In terms of cpu utilization, one process thread can use up to 100% of one cpu thread. One process with N threads can eat up all of your cpu resources. Multilple processes won't eat up any more cpu resources than one process with multiple threads.
In terms of memory use, firefox has *HORRIBLE* memory fragmentation problems (and always had). This means that if Firefox has a VSZ of 5GB, it will probably be forcing 4GB of that into core even when idle or even if you are only messing with one out of many tabs. This has been a serious problem in Firefox for ages. One advantage of giving each tab its own process is that now the OS can take care of cleaning up after Firefox's stupid memory mangement (even if firefox doesn't fix it), because the process context is tracking the per-tab memory use and the modified memory used in that tab is not fragmenting the memory used by other tabs. So in a per-tab process mechanism, when you close the tab the OS can scrap all of that memory and that is a good thing.

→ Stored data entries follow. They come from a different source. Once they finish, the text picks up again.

-- ==== Sys2Proof/Tests/Slice0.lean ====
section
/-! SUPPORT. The model's own tests: what `wellFormed` refuses, the words of spec/30_encoding.md written out bit by bit, one
step or one operation on small states with the results of spec/95_test_vectors.md, and for every statement with hypotheses a
state and operands that meet them. -/

namespace Sys2Proof.Tests

open Sys2Proof Sys2Proof.Machine

/-! ## Small states -/

/-- A layer's registers 0 to 9 as written, 10 to 15 zero. -/
def layer (r0 r1 r2 r3 r4 r5 r6 r7 r8 r9 : Byte) : LayerRegs := #v[r0, r1, r2, r3, r4, r5, r6, r7, r8, r9, 0, 0, 0, 0, 0, 0]

/-- Parameters that meet 00_scope.md R6, with an all-zero palette. -/
def smallParams : Config.ResetParams := { layerReset := Config.layerResetT, paletteReset := [], fbPad := 0x5A }

/-- A state with the given VRAM, pointers, steps and selector; everything else zero or as after a reset. -/
def small (vram : Memory) (p0 p1 : VAddr) (n0 n1 : BitVec 4) (sel : BitVec 1) : State :=
  { vram, rom := [(0, 0x01), (0xFFF, 0x74)], pal := [(0, 0x21), (1, 0x03)], lr := Config.layerResetT, ptr := #v[p0, p1],
    inc := #v[n0, n1], sel, fb := [], params := smallParams, pending := [],
    alone := none, poweredOn := true, answer := .none }

/-- A state with the given layers and VRAM. -/
def screen (l0 l1 : LayerRegs) (vram : Memory) : State := { small vram 0 0 0 0 0 with lr := #v[l0, l1] }

/-- The next state of an outcome. -/
def after (o : Outcome) : Option State :=
  match o with
  | .next t => some t
  | .fault _ => none
  | .refused _ => none

/-- What an operation gives back. -/
def result (i : Instr) (s : State) : Option Answer := (after (exec i s)).map State.answer

/-! ## Well-formedness: an ill-formed term for each check (00_scope.md R6), and one that passes -/

/-- Small open parameters that meet every constraint. -/
def okParams : Config.OpenParams := { charRom := [], vramInit := [(5, 1)], fbInit := [], reset := smallParams }

theorem test_wellFormed_ok : (Instr.poweron okParams).wellFormed = true := by decide
theorem test_wellFormed_others : Instr.frame.wellFormed = true ∧ (Instr.pw3 0xFF).wellFormed = true := by decide
theorem test_illFormed_rom_size :
    (Instr.poweron { okParams with charRom := [(0x1000, 1)] }).wellFormed = false := by decide
theorem test_illFormed_vram_size :
    (Instr.poweron { okParams with vramInit := [(0x20000, 1)] }).wellFormed = false := by decide
theorem test_illFormed_vram_order :
    (Instr.poweron { okParams with vramInit := [(2, 1), (1, 1)] }).wellFormed = false := by decide
theorem test_illFormed_vram_repeat :
    (Instr.poweron { okParams with vramInit := [(2, 1), (2, 3)] }).wellFormed = false := by decide
theorem test_illFormed_vram_listed_default :
    (Instr.poweron { okParams with vramInit := [(2, 0)] }).wellFormed = false := by decide
theorem test_illFormed_fb_size :
    (Instr.poweron { okParams with fbInit := [(1228800, 1)] }).wellFormed = false := by decide
theorem test_illFormed_palette_size :
    (Instr.poweron { okParams with reset := { smallParams with paletteReset := [(0x200, 1)] } }).wellFormed = false := by
  decide
theorem test_illFormed_layer_disabled :
    (Instr.poweron { okParams with reset :=
      { smallParams with layerReset := #v[layer 0 0 0 0 0 0x80 0 0 0 0, layer 0 0 0 0 0 0 0 0 0 0] } }).wellFormed = false := by
  decide
theorem test_illFormed_tile_base_low :
    (Instr.poweron { okParams with reset :=
      { smallParams with layerReset := #v[layer 1 0 0 0 1 0x80 0 0 0 0, layer 0 0 0 0 0 0 0 0 0 0] } }).wellFormed = false := by
  decide
theorem test_illFormed_tile_base_high :
    (Instr.poweron { okParams with reset :=
      { smallParams with layerReset := #v[layer 1 0 0 0 0 0x81 0 0 0 0, layer 0 0 0 0 0 0 0 0 0 0] } }).wellFormed = false := by
  decide

/-! ## Decoding: the words of 30_encoding.md R90, R95, R96, bit by bit, every constructor -/

theorem test_decode_port_reads :
    decodeTableWord 16 0b0_000_00000000 = some .pr0 ∧ decodeTableWord 16 0b0_001_00000000 = some .pr1 ∧
    decodeTableWord 16 0b0_010_00000000 = some .pr2 ∧ decodeTableWord 16 0b0_011_11111111 = some .pr3 ∧
    decodeTableWord 16 0b0_100_00000000 = some .pr4 ∧ decodeTableWord 16 0b0_101_00000000 = some .pr5 ∧
    decodeTableWord 16 0b0_110_01011010 = some .pr6 ∧ decodeTableWord 16 0b0_111_00000000 = some .pr7 := by decide

theorem test_decode_port_writes :
    decodeTableWord 16 0b1_000_0011_1010 = some (.pw0 0b0011 0b1010) ∧
    decodeTableWord 16 0b1_001_00100011 = some (.pw1 0b00100011) ∧
    decodeTableWord 16 0b1_010_11110001 = some (.pw2 0b11110001) ∧
    decodeTableWord 16 0b1_011_10000001 = some (.pw3 0b10000001) ∧
    decodeTableWord 16 0b1_100_01111110 = some (.pw4 0b01111110) ∧
    decodeTableWord 16 0b1_101_0111111_1 = some (.pw5Select 1) ∧
    decodeTableWord 16 0b1_101_1111111_0 = some (.pw5Reset 0) ∧
    decodeTableWord 16 0b1_110_11111111 = some .pw6 ∧ decodeTableWord 16 0b1_111_10100101 = some .pw7 := by decide
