-- ==== Sys2Proof/Machine/HostPort.lean ====
section
/-! DEFINITION. The host's side of the block: the register window (R33 to R45), the sample memory as the host reaches it
(R71, R88, R320, R321) and the reset input (R300). -/

namespace Sys2Proof.Machine

/-- The identification constant (R34). -/
def idWord : Word := 0x4C534231#32

/-- A read of the register at an offset (R33 to R44): offsets 0x18 to 0x3C read 0 (R44). -/
def State.readReg (s : State) (offset : Nat) : Word :=
  if offset = 0x00 then idWord
  else if offset = 0x04 then s.ctrlWord
  else if offset = 0x08 then s.statusWord
  else if offset = 0x0C then s.cmdptr
  else if offset = 0x10 then s.cur
  else if offset = 0x14 then s.count
  else 0#32

/-- A write of CTRL (R35, R36): IE first, from bit 2, in every state; then START if bit 0 is 1; then CLEAR only if bit 0
is 0 and bit 1 is 1. -/
def State.writeCtrl (s : State) (v : Word) : State :=
  let s1 := { s with ie := v.getLsbD 2 }
  if v.getLsbD 0 then s1.start else if v.getLsbD 1 then s1.clear else s1

/-- A write of the register at an offset (R33): CTRL and CMDPTR only; every other write has no effect (R34, R38, R44;
CUR and COUNT are read-only, R42, R43). -/
def State.writeReg (s : State) (offset : Nat) (v : Word) : State :=
  if offset = 0x04 then s.writeCtrl v
  else if offset = 0x0C then { s with cmdptr := v }
  else s

/-- The register accesses that are defined: one aligned 32-bit word inside the 64-byte window (R45). -/
def registerAccessOk (offset width : Nat) : Bool := width == 4 && offset % 4 == 0 && decide (offset < 64)

/-- What a host read of a memory byte returns: its current value, but while STATE = BUSY, for a byte the run writes,
"any value: the old one, or any value the run writes there" (R88), a free choice (log 7). -/
def State.hostByte (s : State) (address : Nat) : Byte :=
  if s.run = .busy then
    match s.runValues address with
    | [] => s.byte address
    | v :: vs =>
      let allowed := s.runBegin.byte address :: v :: vs
      allowed.getD (Config.raceChoice s.draws % allowed.length) v
  else s.byte address

/-- The memory when reset comes: with a command in progress, each byte of its destination holds its old value or the
value the command would write, a free choice byte by byte (R300, log 8). Every other byte keeps what it holds, written by
the host or by a command (log 21). -/
def State.tornMem (s : State) : Memory :=
  Memory.putAll s.mem (s.commandWrites.filter fun p => Config.tornWrite s.draws p.1)

/-- Reset (R300): every register and field to the value of R50, a run in progress abandoned, the memory torn as above and
otherwise not written (R301). That bytes a command wrote are kept, where R50's table and S1 read "any value" after reset
for every byte the host has not written, is the model's choice (DEDUCED, log 21). The parameters, the host's moves to
come and the draw counter are the model's own and stay (log 8). -/
def State.hostReset (s : State) : State :=
  { State.resetOf s.cfg with mem := s.tornMem, inbox := s.inbox, draws := s.draws + 1 }

/-- One move of the host (R320). -/
def hostMove (m : HostMove) (s : State) : Host.Outcome State Fault Refusal :=
  match m with
  | .pause => sequencerStep s
  | .readReg offset width =>
    if registerAccessOk offset width then .next { s with busData := some (s.readReg offset) }
    else .refused (.registerAccess offset width)
  | .writeReg offset width v =>
    if registerAccessOk offset width then .next (s.writeReg offset v)
    else .refused (.registerAccess offset width)
  | .readMem address =>
    if address < s.cfg.memSize then
      .next { s with busData := some ((s.hostByte address).setWidth 32), draws := s.draws + 1 }
    else .fault (.noSuchByte address)
  | .writeMem address v =>
    if s.run = .busy then .refused (.writeWhileBusy address)
    else if address < s.cfg.memSize then .next { s with mem := Memory.put s.mem address v }
    else .fault (.noSuchByte address)
  | .reset => .next s.hostReset

/-- One step of the block and its host: the host's next move if one is due, else the sequencer's step (R14, log 6). -/
def machineStep (s : State) : Host.Outcome State Fault Refusal :=
  match s.inbox with
  | [] => sequencerStep s
  | m :: rest => hostMove m { s with inbox := rest }

/-- Where `withFetchWord` places a command: at CUR, or at 0 where a command at CUR does not fit (log 12). -/
def State.placeAddress (s : State) : Word := if s.fetchable then s.cur else 0#32

/-- The state with a command's bytes placed so that the next step fetches it: no host move due, STATE = BUSY with no
fault recorded, CUR at the command (log 12). -/
def State.placeCommand (s : State) (nbits w : Nat) : State :=
  { s with inbox := [], run := .busy, fcode := .none, cur := s.placeAddress,
           mem := Memory.writeLe s.mem s.placeAddress.toNat 32 (w % 2 ^ nbits) }

end Sys2Proof.Machine
end

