-- ==== Sys2Proof/Laws/Operands.lean ====
section
/-! SUPPORT. Each check on descriptors as the plain condition claims state, and the completion of a command whose checks
pass. -/

namespace Sys2Proof

theorem Desc.channelsBad_iff {p : Config} {x : Desc} : x.channelsBad p.cmax = true ↔ ¬ x.ChannelsLegal p := by
  simp [Desc.channelsBad, Desc.ChannelsLegal]
  omega

theorem Desc.dimBad_iff {x : Desc} : x.dimBad = true ↔ x.NoDim := by simp [Desc.dimBad]

theorem Desc.outOfBounds_iff {p : Config} {x : Desc} : x.outOfBounds p.memSize = true ↔ x.Outside p := by
  simp only [Desc.outOfBounds, decide_eq_true_eq]
  rfl

theorem Desc.sizeDiffers_iff {x z : Desc} : x.sizeDiffers z = true ↔ ¬ x.SameSize z := by
  simp only [Desc.sizeDiffers, Desc.SameSize, Bool.or_eq_true, bne_iff_ne]
  tauto

theorem Desc.overlaps_iff {x z : Desc} : x.overlaps z = true ↔ x.Meets z := by
  simp only [Desc.Meets, Desc.covers_iff, Desc.overlaps, decide_eq_true_eq]
  simp only [Desc.limit, Desc.size]
  constructor
  · intro h
    exact ⟨max x.base z.base, by omega, by omega⟩
  · rintro ⟨a, h1, h2⟩
    omega

theorem Desc.overlaps_false_of_apart {x z : Desc} (h : x.Apart z) : x.overlaps z = false := by
  simp only [Desc.overlaps, decide_eq_false_iff_not]
  simp only [Desc.Apart] at h
  simp only [Desc.limit, Desc.size]
  omega

theorem Desc.dimBad_false_of_fits {p : Config} {x : Desc} (h : x.Fits p) : x.dimBad = false := by
  have h1 := h.1
  have h2 := h.2.1
  simp [Desc.dimBad]
  omega

theorem Desc.outOfBounds_false_of_fits {p : Config} {x : Desc} (h : x.Fits p) : x.outOfBounds p.memSize = false := by
  have h1 := h.2.2
  simp only [Desc.outOfBounds, decide_eq_false_iff_not]
  simp only [Desc.limit, Desc.size]
  omega

end Sys2Proof

namespace Sys2Proof.Machine

theorem firstFailing_append (g l : List (Bool × FCode)) :
    firstFailing (g ++ l) = (firstFailing g).or (firstFailing l) := by
  induction g with
  | nil => simp [firstFailing]
  | cons p g ih => obtain ⟨b, code⟩ := p; cases b <;> simp [firstFailing, ih]

/-- A data command whose checks pass completes over its destination with the values of its rule. -/
theorem completesWith_of_passing {i : Instr} {d : Desc} {s : State} {f : (y x c : Nat) → Byte} (hd : i.dest = some d)
    (hc : firstFailing (checksOf i s.cfg) = none) (hf : ∀ y x c, d.Has y x c → sampleValue i s y x c = f y x c) :
    CompletesWith i s d f := by
  refine ⟨_, (exec_eq_perform hd s).trans (perform_of_passing hc), fun y x c h => ?_, fun a ha => ?_⟩
  · rw [← hf y x c h]
    exact Memory.byteOr_of_look (look_image_sample s.mem (sampleValue i s) h) _
  · exact Memory.byteOr_congr (look_image_outside s.mem (sampleValue i s) ha) _

end Sys2Proof.Machine
end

So going multi-process won't make memory use any worse. In fact, it will help the OS separate the VM pages out and give the OS a chance to page idle memory to swap, whereas the memory fragmentation that exists in a single-process-many-tabs setup generally prevents the OS from being able to swap out idle memory resources.
In terms of idle cpu use, there are many issues here. 100%+ idle cpu use on idle pages can usually be attributed to three things:
(1) Bad interaction between the browser and the sound device (the intermediate streaming libraries have been known to cause problems in the past).
(2) The open tabs are running lots of ads with animations or video. AdBlock+ helps a lot here.
Finally, in terms of cpu use, the operating system's scheduler usually does a good job but if the browser is causing problems for other work you do on the machine you can always nice +5 or nice +10 the browser. Or (in Linux) run it in a scheduler-constrained container. However, either of these actions will reduce the responsiveness of the browser. Most people don't do it.
I'm glad they're finally giving each tab its own process. Of course, if they didn't they'd wind up in the dust bin of history... its about the minimum of work they need to do just to keep Firefox relevant. There is much more they need to do in addition. Honestly, Firefox's biggest competition here, after fixing the tab problem, is going to be chrome 55 with its significantly improved (reduced) memory footprint.
The interesting thing about giving each tab its own process is that although this increases the total amount of memory used by the browser, it also has the effect of reducing the memory fragmentation that forces the OS to keep almost every byte of it in core (Firefox is best known for this effect). With the process separation, the OS will have a much easier time paging out unused memory without nominal browser operation forcing every single last page back in. THAT is a big deal, and is one of the reasons why chrome is so much more usable than firefox.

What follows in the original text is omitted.